Rustic Guest Neil Quinlan ~ Free-Range

[image error]Neil farms in Cheshire, rearing dairy heifers, and returned to the industry after a break from farming (you can read more about that on his blog – Quinlan and Cows. Or find him over at twitter @neilquinlan)


I’m sharing a post he wrote earlier in the year which I first enjoyed when I read it on Haynet.


I hope you enjoy it too. Free-range milk in your tea?



Free-Range

The free-range debate still seems to be rumbling on over on twitter….


I fall into the category of free-range farmer I suppose. Our heifers “went out” in April 2016 and we still had some out in January of this year! We were feeding silage outside as the grass doesn’t grow at this time of year. It was also frosty, but the cows were happy. [image error]How do I know this?


Well if they weren’t happy they would be stood at the gate mooing their heads off!


So free range milk. A value added product in the age of a volatile market. Great I thought. That was until I watched Friday Night Feast on Channel 4 who were promoting the product.

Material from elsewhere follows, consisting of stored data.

/-- The section headers are legal: header 0 is all zero, and every other one keeps the limits of its fields, with reserved fields 0. That a
limit of R65 other than a reserved field is tested at all is the model's choice. DESIGN CHOICE, unsafe (log entry 56). -/
def sectionsOk (f : List Byte) : Bool :=
  zeros f (sectionAt f 0) (sectionAt f 1)
    && (List.range (fieldOf f 0xC 2 - 1)).all fun i =>
      let x := sectionOf f (i + 1)
      x.flagsOk && x.limitsOk && zeros f (sectionAt f (i + 1) + 0x28) (sectionAt f (i + 2))

/-- The header of a type 3 file with its sections (R64, R66). Section indices at or above nsect, and a memsize that disagrees with the
sections, are no ground on which the manual has a file rejected: they are not tested. Nor is what the sections hold: relocation
entries, kernel descriptors and templates. DESIGN CHOICE, unsafe (log entry 56). -/
def hofOk (f : List Byte) : Bool :=
  fieldOf f 0 4 == 0x04464F48 && fieldOf f 4 2 == 1 && fieldOf f 6 2 == 3 && zeros f 8 0xC && decide (fieldOf f 0x1A 2 ≠ 0)
    && zeros f 0x1C 0x20 && zeros f 0x38 0x40 && fieldOf f 0x10 8 % 8 == 0 && sectionsOk f

/-- The signature section of a file. -/
def sigSection (f : List Byte) : Section := sectionOf f (fieldOf f 0x1A 2)

/-- The digest of an image: over its bytes below the signature section (R73). -/
def imageDigest (f : List Byte) : List Byte := Config.sha3 (f.take (sigSection f).offset)

/-- A verifier accepts a signed image under one of the keys it trusts (R73). Beside its four conditions the section's version, its siglen,
its reserved field and its end at the file's end reject a file; a second signature section, offsets that do not point below the signature
section, and the size in the section's header are not tested. DESIGN CHOICE, unsafe (log entry 56). -/
def signedBy (keys : List (List Byte)) (f : List Byte) : Bool :=
  let o := (sigSection f).offset
  hofOk f && (sigSection f).kind == 10 && o + 4707 == f.length && fieldOf f 0x30 8 == f.length && fieldOf f o 4 == 1
    && fieldOf f (o + 8) 4 == 4627 && zeros f (o + 0xC) (o + 0x10) && (f.drop (o + 0x10)).take 64 == imageDigest f
    && keys.any fun k => (Config.sha3 k).take 4 == (f.drop (o + 4)).take 4
      && Config.mldsaVerify k (imageDigest f) ((f.drop (o + 0x50)).take 4627)

/-! ## Boot (R345, R346) -/

/-- The boot directory's place: offset 0 of module flash. -/
def flashBase : Nat := 0x100000000000

/-- The keys of the directory that the ROM trusts. -/
def State.bootKeys (s : State) : List (List Byte) :=
  ((List.range (fieldOf (s.phys flashBase 8) 4 4)).filterMap fun i =>
    let k := s.phys (flashBase + 0x1000 + 0xC00 * i) 2592
    if Config.sha3 k = Config.fuseDigest i ∧ Config.fuseRevoked.getLsbD i = false then some k else none)

/-- The image at an offset of flash is accepted: it verifies, and its memory lies in die 0 HBM (R346). That its base is a multiple of 2 MiB and
its sections start on page boundaries (R70) is not tested. DESIGN CHOICE, unsafe (log entry 56). -/
def State.bootImageOk (s : State) (off size : Nat) : Bool :=
  let f := s.phys (flashBase + off) size
  signedBy s.bootKeys f && decide (0 < fieldOf f 0x28 8) && decide (fieldOf f 0x20 8 + fieldOf f 0x28 8 ≤ 0x004000000000)

/-- Place the allocated sections of an image at their addresses. -/
def State.loadImage (s : State) (f : List Byte) : State :=
  ((sectionsOf f).filter fun x => x.flags.testBit 0).foldl (fun s x =>
    let bs := if x.kind = 4 then [] else (f.drop x.offset).take x.size
    s.agentWrite [] x.addr (bs ++ List.replicate (x.size - bs.length) 0#8)) s

/-- Start the monitor from an accepted image, 1 A, 2 B, with the dies that are held in reset out of it; it writes its standby copy (R346,
R380). -/
def State.bootFrom (s : State) (off size which : Nat) : State :=
  let f := s.phys (flashBase + off) size
  let s := s.loadImage f
  let release := fun (s : State) (d : Nat) => if (s.die d).state = .reset then s.setDie d Die.running else s
  let s := release (release s 0) 1
  { s with mgmt := { s.mgmt with booted := true, bootImage := which, bootDigest := imageDigest f, records := bootRecords f,
                                 standby := ⟨which, imageDigest f, bootRecords f, []⟩ } }

/-- BOOT: the ROM of die 0 verifies image A, then image B; if both fail the compute dies stay in reset and the failure is reported
(R346). -/
def execBoot (s : State) : Out :=
  if s.mgmt.booted ∨ s.mgmt.bootFailed then .next s
  else
    let d := s.phys flashBase 0x28
    let ok := fieldOf d 0 4 == 0x31444248 && decide (1 ≤ fieldOf d 4 4) && decide (fieldOf d 4 4 ≤ 4)
    let a := (fieldOf d 8 8, fieldOf d 0x10 8)
    let b := (fieldOf d 0x18 8, fieldOf d 0x20 8)
    .next (if ok && s.bootImageOk a.1 a.2 then s.bootFrom a.1 a.2 1
      else if ok && b.1 != 0 && s.bootImageOk b.1 b.2 then s.bootFrom b.1 b.2 2
      else { s with mgmt := { s.mgmt with bootFailed := true } })

/-! ## Partitions (R334, R335, R347) -/

/-- The partition as it starts on its record: timelines, counters and its cycle count are 0. -/
def Record.start (r : Record) (cycle : Nat) (digest : List Byte) : Partition :=
  { Partition.idle with
    started := true, asn := r, startCycle := cycle, digest := digest, spillFree := r.spill, migPool := r.migPool,
    groups := r.groups.foldl (fun m g => SMap.put g.1 ⟨g.2.1, g.2.2, g.2.1.map fun _ => true, 0#8, []⟩ m) [],
    kv := (List.range r.pools.length).foldl (fun m d => SMap.put d (r.pools.getD d ⟨[], 0, 0, 0⟩) m) [],
    counterPages := r.dies.foldl (fun m d => SMap.put d CounterPage.zero m) [] }

/-- Two ranges of an address and a size overlap. -/
def overlap (a b : Nat × Nat) : Bool := decide (a.1 < b.1 + b.2) && decide (b.1 < a.1 + a.2)

/-- The partitions that may share a frame by a record. -/
def Record.sharers (r : Record) (frame : Nat) : List Nat := ((r.shared.find? fun e => e.1 == frame).map Prod.snd).getD []

/-- The records of partitions `p` and `q` name a resource that only one of them may hold (R334). -/
def Record.clash (r : Record) (p : Nat) (o : Record) (q : Nat) : Bool :=
  r.cores.any o.cores.contains
    || r.frames.any (fun f => o.frames.contains f && !((r.sharers f).contains q && (o.sharers f).contains p))
    || r.flashRanges.any (fun g => o.flashRanges.any (overlap g)) || r.fibres.any (fun f => o.fibres.any fun g => f.1 == g.1)
    || (r.vf != 0 && r.vf == o.vf)

/-- What a record takes from the partition's own grant lies in it: the frames of the migration pool and of the key-value pools, the frames of
the waystation region, and the spill slots; and it has a cluster on every die that it names (R306, R334). -/
def Record.ownGrant (r : Record) : Bool :=
  let own := fun (frame : Nat) => r.frames.contains (frame / 32)
  r.migPool.all own && r.pools.all (fun p => p.free.all own) && r.wayFrames.all (fun f => r.frames.contains f && (homeDie (2097152 * f)).isSome)
    && decide (r.wayBytes ≤ 2097152 * r.wayFrames.length)
    && r.spill.all (fun k => rangesCover r.flashRanges r.flashRanges.length (65536 * k) (65536 * k + 65536))
    && r.dies.all fun d => r.clusters.any fun c => dieOfCluster c.1 == d

/-- What a record's numbers may be: a group is numbered 0 to 255 and has 1 to 128 members (R284), the log ring has a power of two of entries
from 16 to 65,536 (R359), the deadline is 1,100 to 1,100,000 cycles (R366), spaces are below 4,096 and clusters are the device's (R334). -/
def Record.inLimits (r : Record) : Bool :=
  (r.groups.all fun g => decide (g.1 ≤ 255) && decide (1 ≤ g.2.1.length) && decide (g.2.1.length ≤ 128))
    && (r.logRing.all fun g => (List.range 13).any fun i => g.2 == 2 ^ (i + 4))
    && decide (1100 ≤ r.deadline) && decide (r.deadline ≤ 1100000)
    && (r.spaces.all fun a => decide (a.1 < 4096)) && r.clusters.all fun c => decide (c.1 < Config.clusters)

/-- A record can be carried out: its numbers keep their limits, it holds a general core and at most one virtual function, what it takes from
its own grant lies there, and every resource that belongs to one partition at a time is free (R275, R333, R334). The frames of the standby
copy are granted to no partition (R380). -/
def State.recordFree (s : State) (part : Nat) (r : Record) : Bool :=
  !r.cores.isEmpty && r.inLimits && r.ownGrant && decide (r.vf ≤ 15) && (r.clusters.all fun c => (s.cluster c.1).part == 32)
    && (r.spaces.all fun a => (s.space a.1).part == 32) && !r.frames.any Config.standbyFrame
    && s.parts.all fun p => !p.2.started || p.1 == part || !r.clash part p.2.asn p.1

/-- Give a record's clusters and spaces to a partition. -/
def State.assign (s : State) (part : Nat) (r : Record) : State :=
  let s := r.clusters.foldl (fun s c => s.setCluster c.1 { Cluster.idle with part := part, decode := c.2 }) s
  r.spaces.foldl (fun s a => s.setSpace a.1 ⟨part, a.2, 0#16, []⟩) s

/-- The monitor writes to its standby copy which partitions run (R380). -/
def State.keepStandby (s : State) (f : List Nat → List Nat) : State :=
  { s with mgmt := { s.mgmt with standby := { s.mgmt.standby with started := f s.mgmt.standby.started } } }

/-- PARTITION_START: the monitor starts a partition from the signed image at a physical address, if it verifies against an owner key
of its record (R347). The file's own filesize field says how long it is. DESIGN CHOICE, unsafe (log entries 42 and 56). -/
def execPartitionStart (part image : Nat) (s : State) : Out :=
  let r := SMap.get Record.empty s.mgmt.records part
  if !s.mgmt.booted ∨ 31 < part ∨ (s.part part).started ∨ !SMap.has s.mgmt.records part ∨ !s.recordFree part r then .next s
  else
    let f := s.phys image (fieldOf (s.phys image 64) 0x30 8)
    if signedBy r.owners f then .next (((s.assign part r).setPart part (r.start s.cycle (imageDigest f))).keepStandby fun l => l ++ [part])
    else .next { s with mgmt := { s.mgmt with refusedImages := s.mgmt.refusedImages + 1 } }

/-- Every byte of a range becomes 0, which every agent sees; the counts of atomics on its pages go with it (R184, R335).
DEDUCED, unsafe (log entry 18). -/
def State.scrub (s : State) (pa n : Nat) : State :=
  let time := s.now + 1
  let span : WriteRec := ⟨time, s.cycle, 0, pa, n, .all, 0#8, []⟩
  { s with mem := s.mem.filter fun e => decide (e.1 < pa) || decide (pa + n ≤ e.1),
           gPoison := s.gPoison.filter fun e => decide (e.1 < pa / 32) || decide ((pa + n) / 32 ≤ e.1),
           atomCounts := s.atomCounts.filter fun e => decide (e.1 / 32 * 65536 < pa) || decide (pa + n ≤ e.1 / 32 * 65536), now := time, hist := span :: s.hist }

/-- Cancel everything of a partition and disarm its triggers; a send that has fired completes (R283). -/
def State.cancelPart (s : State) (part : Nat) : State :=
  let s := ((s.part part).graphs.map Prod.fst).foldl (fun s g => s.cancelGraph part g) s
  let s := s.cancelLaunches part ((s.part part).launches.map Prod.fst)
  { s with triggers := s.triggers.filter fun e => e.2.part != part || e.2.fired, colls := s.colls.filter fun e => e.2.part != part,
           cancels := s.cancels.filter fun c => c.part != part }

/-- The frames of a partition that no other one holds: those that are scrubbed when it ends (R335). -/
def State.lastHeld (s : State) (part : Nat) : List Nat :=
  (s.part part).asn.frames.filter fun f => !s.parts.any fun p => p.1 != part && p.2.started && p.2.asn.frames.contains f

The connotations and insinuations that were made on the programme were very misleading. Housed cows are unhealthy and unhappy was the impression I was given. Not taking anything away from Jimmy Doherty as I think he has done a great job promoting British agriculture on the whole.


I take umbrage with this because, if done correctly, housed cows have been some of the happiest I’ve seen. Also due to the grass growing season of the UK “free range” cows will have to be housed for a portion of the year. So saying cows are unhappy when housed is damaging to the free range brand and the industry as a whole.


It’s not the system that defines the health and wellbeing of animals. It’s the person managing it. Same applies to organic.


So as a free range farmer what authority do I have to speak about housed systems? I visited America last year. I have to say I was concerned about what I would see on arrival at the farms I was visiting but my fears were unfounded.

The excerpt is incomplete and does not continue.